Sun Jan 21 17:18:46 UTC 2007

Alan Jay wrote:
> Thanks for the insight, as you can probably get we implemented this in a bit
> of a hurry to deal with a very exceptional peak (and it seems to have worked).
>
> The more I read the list the more I understand and the more I wonder :)
>
>   
> [...]
>> a hidden gotcha that comes up on the list occasionally is what happens
>> when a server goes down. Do you leave the server in the pool, but just
>> not failover or do you failover or remove it from the pool and have all
>> of your keys rehash. If you failover or rehash, then you may end up with
>> two copies of the data which might be stale.
>>     
>
> Yes it is an issue, I read somewhere that you can set a server to remain in
> the pool but be down but I'm not sure how it effects the issues.
>
>   
I think that leaving a server down is the best practice for short-term 
outages. If you flush the cache of the down server before it comes up, 
then you won't have stale data.

> The other issue that I wonder about is in an environment where there are a
> relatively small number of items of data but lots of views.  Using a pool
> places all the hits onto a single memcahced server rather than distributing
> them around.
>
> And again I don't know if this would be a significant issue in our context
> where although a lot of articles might be looked at in a day the reality is
> that a large proportion of the views will be for a small number of pages.
>
>   
I suspect that even a small handful of high-traffic objects will still 
be distributed somewhat evenly over the memcache servers, assuming the 
number of objects is greater than the number of memcache servers. 
Besides, high-traffic objects are what memcache was designed for. :)
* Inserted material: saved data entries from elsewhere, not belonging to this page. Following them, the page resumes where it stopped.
/-- Perform an operation in flight. -/
def performOp (c : Crew) (o : LongOp) : Act Unit := do
  let s ← get
  match o.src.find? fun p => o.poisoned s (c.teamOf p.1) (p.2.filterMap id) with
  | some p => set (s.consume (c.teamOf p.1))
  | none =>
    match o.instr with
    | .st1 .. | .st2 .. | .st4 .. | .st8 .. | .st16 .. | .tst .. => performStore c o s
    | .atom _ _ _ op w64 _ _ => performAtom c o s op w64
    | .idiv .. | .fspec .. | .fdiv .. =>
      let fl := (lanesOf o.entry.part).foldl (fun f l => f ||| (o.compute l).2.word) 0
      landOp c.id o (fun l i => wordOf (o.compute l).1 i) fl
    | _ => performLoad c o s

/-! ## Accesses to peer pages (R406) -/

/-- Does an operation read a page of a peer? -/
def LongOp.atPeer (o : LongOp) : Bool := o.src.any fun p => (memBytes (p.2.filterMap id)).any isPeerPa

/-- The atomic of an ATOM in a lane as it travels (R406). -/
def peerOpOf (op : AtomOp) (cmp : DWord) : PeerOp :=
  match op with
  | .add => .red .add
  | .and => .red .and
  | .or => .red .or
  | .xor => .red .xor
  | .minI => .red .minI
  | .minN => .red .minN
  | .maxI => .red .maxI
  | .maxN => .red .maxN
  | .exch => .exch
  | .cas _ => .cas cmp
  | .faddF32 => .red .faddF32

/-- Ask the peers for what an operation reads of their pages: lines for a load, the performance of an ATOM at its home slice,
before which the team's uncommitted bytes are committed (R216, R406). -/
def State.askPeers (s : State) (c : Crew) (o : LongOp) : State :=
  let what := XferFor.op c.id o.entry.serial
  let asked (s : State) : State := s.updCrew c.id fun c => c.putOp { o with asked := true }
  match o.instr with
  | .atom _ _ _ op w64 _ _ =>
    let ps := o.src.map fun p => (p.1, p.2.filterMap id)
    match s.commitFor c.core c ps with
    | (s1, false) => s1
    | (s1, true) => asked (ps.foldl (fun s p =>
        s.askAtomic (some c.grid) what (peerOpOf op (o.opn.fc p.1)) (atomN w64) (lowNat (atomN w64) (o.opn.fb p.1))
          (memBytes p.2)) s1)
  | _ => asked (s.askLines (some c.grid) what (peerLines (o.src.flatMap fun p => memBytes (p.2.filterMap id))))

/-- LONG_LATENCY_COMPLETE (R64, R213, R406): an operation of the crew that may be performed; what it reads of a peer's pages is
asked for first. -/
def execLongLatencyComplete (crew op : Nat) (s : State) : Host.Outcome State Fault Refusal :=
  Act.run (match (s.crew? crew).bind fun c => (c.pipe.inflight.find? (·.entry.serial == op)).map fun o => (c, o) with
    | some (c, o) =>
      if !s.canPerform c o then pure ()
      else if o.atPeer && !o.asked then set (s.askPeers c o)
      else if o.atPeer && !s.answered (.op crew op) then pure ()
      else performOp c o
    | none => pure ()) s

end Sys2Proof.Machine
end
> I think this next week or so is going to need a little thinking about the
> implementation as there seem to be lots of ways this could be coded with
> different implications.  I'm even thinking that one might be best served
> running a number of copies of "memcached" on each server some as a pool to
> provide depth and size for the "long tail" and a smaller cache on each server
> for small elements and current articles that are looked at most in any one day
> and where distributing the calls across the servers is advantageous.
>
>   
I think that may be more complex than you need. If you have different 
types of data like user data vs articles, then running multiple pools 
might make sense.

In the case of similar data like articles, just use one pool. Set an 
expiration time on each object and do some testing to size the pool 
appropriately. Let memcache manage the heavily used objects. By design, 
lesser used objects will fall out of the cache. Heavily used objects 
will stay in the cache more.

If you have single caches on each server for lesser used objects, that's 
duplicated storage that could be used for more frequently used objects.

If you want lesser-used objects to be cached less, then you could give 
them a shorter expiration time than heavily used objects, but even 
without that, frequently used object should push them out of the cache 
or they will expire.

Start with one big pool for all objects. Do some testing to see if you 
have enough cache to save your frequently used objects and adjust the 
size accordingly.

> All I can say is it is great to have all the options and fantastic that this
> seems to work as well as it does.
>
> Thanks for all the input and comments.
>
> Regards
> Alan
> www.digtialspy.co.uk 
>   

It's nice to have options, but it can also be bewildering.
Glad to help.

Jason